I'd like every line in the following listing that holds "portIdentity" copied.

---

-- ==== Sys2Proof/Machine/Tpe.lean ====
section
/-! DEFINITION. What every passage of the timing protocol engine uses: profiles, addresses, the fields that messages
carry, SPP entries, and a frame's way from the schedule stage to its egress queue (R249 to R251, R256 to R258, R262 to
R266, R269 to R271). -/

namespace Sys2Proof.Machine

/-! In flight (R250). -/

/-- Passages of pipeline `pl` past its entry: held replies and frames. -/
def State.built (s : State) (pl : Nat) : Nat :=
  (s.tpe.frames.filter fun f => f.pl == pl).length + (s.tpe.replies.filter fun h => h.passage.pl == pl).length

/-- Passages that pipeline `pl` holds: at most 256, the rest wait at the dispatcher. -/
def State.inPipeline (s : State) (pl : Nat) : Nat :=
  min 256 (s.built pl + (s.tpe.waiting.filter fun w => w.pl == pl).length)

/-- `9010.05 TPE_INFLIGHT`. -/
def State.inflight (s : State) : Nat := ((List.range 4).map s.inPipeline).foldl (· + ·) 0

/-- The instant from which pipeline `pl` accepts its next passage: 25 ns after the one before (R249). -/
def State.freeFrom (s : State) (pl : Nat) : Nat :=
  match s.tpe.handed.find? fun e => e.1 == pl with
  | some (_, t) => t + 25 * ns48
  | none => 0

/-- Pipeline `pl` accepts a passage now. -/
def State.passageFree (s : State) (pl : Nat) : Bool := decide (s.freeFrom pl ≤ s.up48)

/-- Pipeline `pl` has taken a passage in this cycle. -/
def State.taken (s : State) (pl : Nat) : State := { s with tpe := { s.tpe with handed := SMap.ins pl s.up48 s.tpe.handed } }

/-- Octets of an NTS response's Authenticator with `n` cookies of 104 octets, sealed: header, lengths, nonce, SIV, fields. -/
def authSize (n : Nat) : Nat := 4 + 4 + 16 + 16 + 108 * n

/-- Octets that a lane is still to append to a frame's message (R263, R268). -/
def tagSize : Tag → Nat
  | .ready => 0
  | .icv _ _ _ _ _ => 16
  | .nts _ _ _ _ cookies _ => authSize cookies

/-- Octets of the egress buffer of port `p` that frames of the pipelines hold. -/
def State.timedOctets (s : State) (p : Nat) : Nat :=
  ((s.tpe.frames.filter fun f => f.port == p).map fun f => wireLength f.addr (f.msg.length + tagSize f.tag)).foldl (· + ·) 0

/-- Pipeline `pl` has room for a passage whose frame leaves by port `p`: fewer than 256 passages, a longest frame's octets in the
64 KiB that the port's egress buffer reserves for the pipelines (R237, R292; log entry 103), and the crypto lanes room for its
jobs (R250, R316); and data-class traffic runs (R397). -/
def State.roomFor (s : State) (pl p : Nat) : Bool :=
  decide (s.built pl < 256) && decide (s.timedOctets p + s.rdN (Obj.PORT_MTU p) ≤ 65536) && !s.jobsFull && s.rdB Obj.VD_DATA_EN

/-- Record `r` is in build: a GRANT reply of it waits for its acknowledgement (R272, Table 14-5). -/
def State.inBuild (s : State) (r : Nat) : Bool := s.tpe.replies.any fun h => h.record == some r

/-- A received message waits for its record, which another passage holds in build (R272). -/
def State.waitsForRecord (s : State) (w : Passage) : Bool :=
  let k := packetOf w.octets
  match (ptpPayload k).bind fun m => s.lookup (clientKey w.port k m) with
  | some (r, _) => s.inBuild r
  | none => false

/-- A passage has entered its pipeline, and leaves the waiting ones (R249). -/
def State.passed (s : State) (w : Passage) : State :=
  ({ s with tpe := { s.tpe with waiting := s.tpe.waiting.filter fun x => x.id != w.id } } : State).taken w.pl

/-- A number for a passage of the engine's own. -/
def State.newId (s : State) : State × Nat := ({ s with tpe := { s.tpe with nextId := s.tpe.nextId + 1 } }, s.tpe.nextId)

/-! Profiles (R258). -/

/-- PROF_CFG of profile `x`. -/
def State.profCfg (s : State) (x : Nat) : Nat := s.rdN (Obj.PROF_CFG x)

/-- Profile `x` is multicast. -/
def State.profMcast (s : State) (x : Nat) : Bool := bitOn (s.profCfg x) 13

/-- Profile `x` measures peer delay. -/
def State.profP2p (s : State) (x : Nat) : Bool := bitsAt (s.profCfg x) 16 2 == 1

/-- The bit of a transport in PROF_CFG. -/
def transportBit (transport : Nat) : Nat := match transport with | 0 => 8 | 1 => 9 | _ => 7

/-- Port `p` serves profile `x`. -/
def State.bound? (s : State) (p x : Nat) : Bool := s.rdB (Obj.PROF_EN x) && bitOn (s.rdN (Obj.PORT_PROFILES p)) x

/-- The profile of a message (R258). -/
def State.profileFor (s : State) (p transport domain : Nat) : Option Nat :=
  (List.range 16).find? fun x =>
    s.bound? p x && bitOn (s.profCfg x) (transportBit transport) && s.rdN (Obj.PROF_DOMAIN x) == domain

/-- One I8 of PROF_INTERVALS: 24 Announce, 16 Sync, 8 Delay_Req or Pdelay_Req. -/
def State.interval (s : State) (x lo : Nat) : Int := wrapSigned 8 (bitsAt (s.rdN (Obj.PROF_INTERVALS x)) lo 8)

/-- Where PROF_INTERVALS holds the interval of a message type. -/
def intervalLo (type : Nat) : Nat := if type = Ptp.ANNOUNCE then 24 else if type = Ptp.SYNC then 16 else 8

/-- 2^log s in nanoseconds, for logs from −7. -/
def periodNs (log : Int) : Nat := if 0 ≤ log then giga * 2 ^ log.toNat else giga / 2 ^ log.natAbs

/-- The same in 2^-48 ns. -/
def period48 (log : Int) : Nat := periodNs log * ns48

/-! What messages carry (R257, R169 to R172, Table 6-2, Table 11-4). -/

/-- The engine's portIdentity on port `p`. -/
def State.ownPort (s : State) (p : Nat) : Nat × Nat := (s.rdN Obj.TPE_CLOCK_ID, p + 1)

/-- The ten octets of a portIdentity: the context of R264. -/
def portIdentity (x : Nat × Nat) : List Octet := beBytes 8 x.1 ++ beBytes 2 x.2

/-- A pending leap of a kind is announced at an instant (Table 6-2). -/
def State.leapFlag (s : State) (kind t80 : Nat) : Bool :=
  s.rdN Obj.UTC_LEAP_PEND == kind &&
    decide (s.rdN Obj.UTC_LEAP_AT ≤ t80 + 43200 * giga ∧ t80 < s.rdN Obj.UTC_LEAP_AT)

/-- flagField of a message that leaves port `p` at an instant (R257). -/
def State.flagField (s : State) (p : Nat) (unicast : Bool) (dep80 : Nat) : Nat :=
  let traceable := s.rdB Obj.TS_VALID && s.portBound p != 0xFFFFFFFF
  (if unicast then 2 ^ 10 else 0) + (if s.leapFlag 1 dep80 then 1 else 0) + (if s.leapFlag 2 dep80 then 2 else 0) +
    (if s.rdB Obj.UTC_VALID then 4 else 0) + 8 + (if traceable then 48 else 0)

/-- clockClass by mode (Table 7-4). -/
def State.clockClass (s : State) : Nat :=
  match s.mode with
  | 5 => s.rdN Obj.TEB_CC_LOCKED
  | 4 => s.rdN Obj.TEB_CC_ACQUIRE
  | 6 => s.rdN Obj.TEB_CC_HOLD
  | 7 => s.rdN Obj.TEB_CC_DEGR
  | 3 => s.rdN Obj.TEB_CC_FREE
  | 8 => s.rdN Obj.TEB_CC_STBY
  | _ => s.rdN Obj.TEB_CC_FAULT

/-- The upper limits of clockAccuracy 0x17 to 0x30, in femtoseconds: 1 ps to 10 s (IEEE 1588-2019, R169). -/
def accuracyLimits : List Nat :=
  [1000, 2500, 10000, 25000, 100000, 250000] ++ ([1, 1000, 1000000].map fun u =>
    [1000000 * u, 2500000 * u, 10000000 * u, 25000000 * u, 100000000 * u, 250000000 * u]).flatten ++
    [1000000000000000, 10000000000000000]

/-- clockAccuracy of a bound in 2^-8 ns: the smallest enumeration whose limit is at least the bound; 0x31 beyond the last
limit, 0xFE while it is unbounded (R169). -/
def clockAccuracy (bound : Nat) : Nat :=
  if bound = 0xFFFFFFFF then 0xFE
  else 0x17 + ((accuracyLimits.findIdx? fun lim => decide (bound * 1000000 ≤ lim * 256)).getD 26)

---

TASK SOLUTION.
/-- The engine's portIdentity on port `p`. -/
/-- The ten octets of a portIdentity: the context of R264. -/
def portIdentity (x : Nat × Nat) : List Octet := beBytes 8 x.1 ++ beBytes 2 x.2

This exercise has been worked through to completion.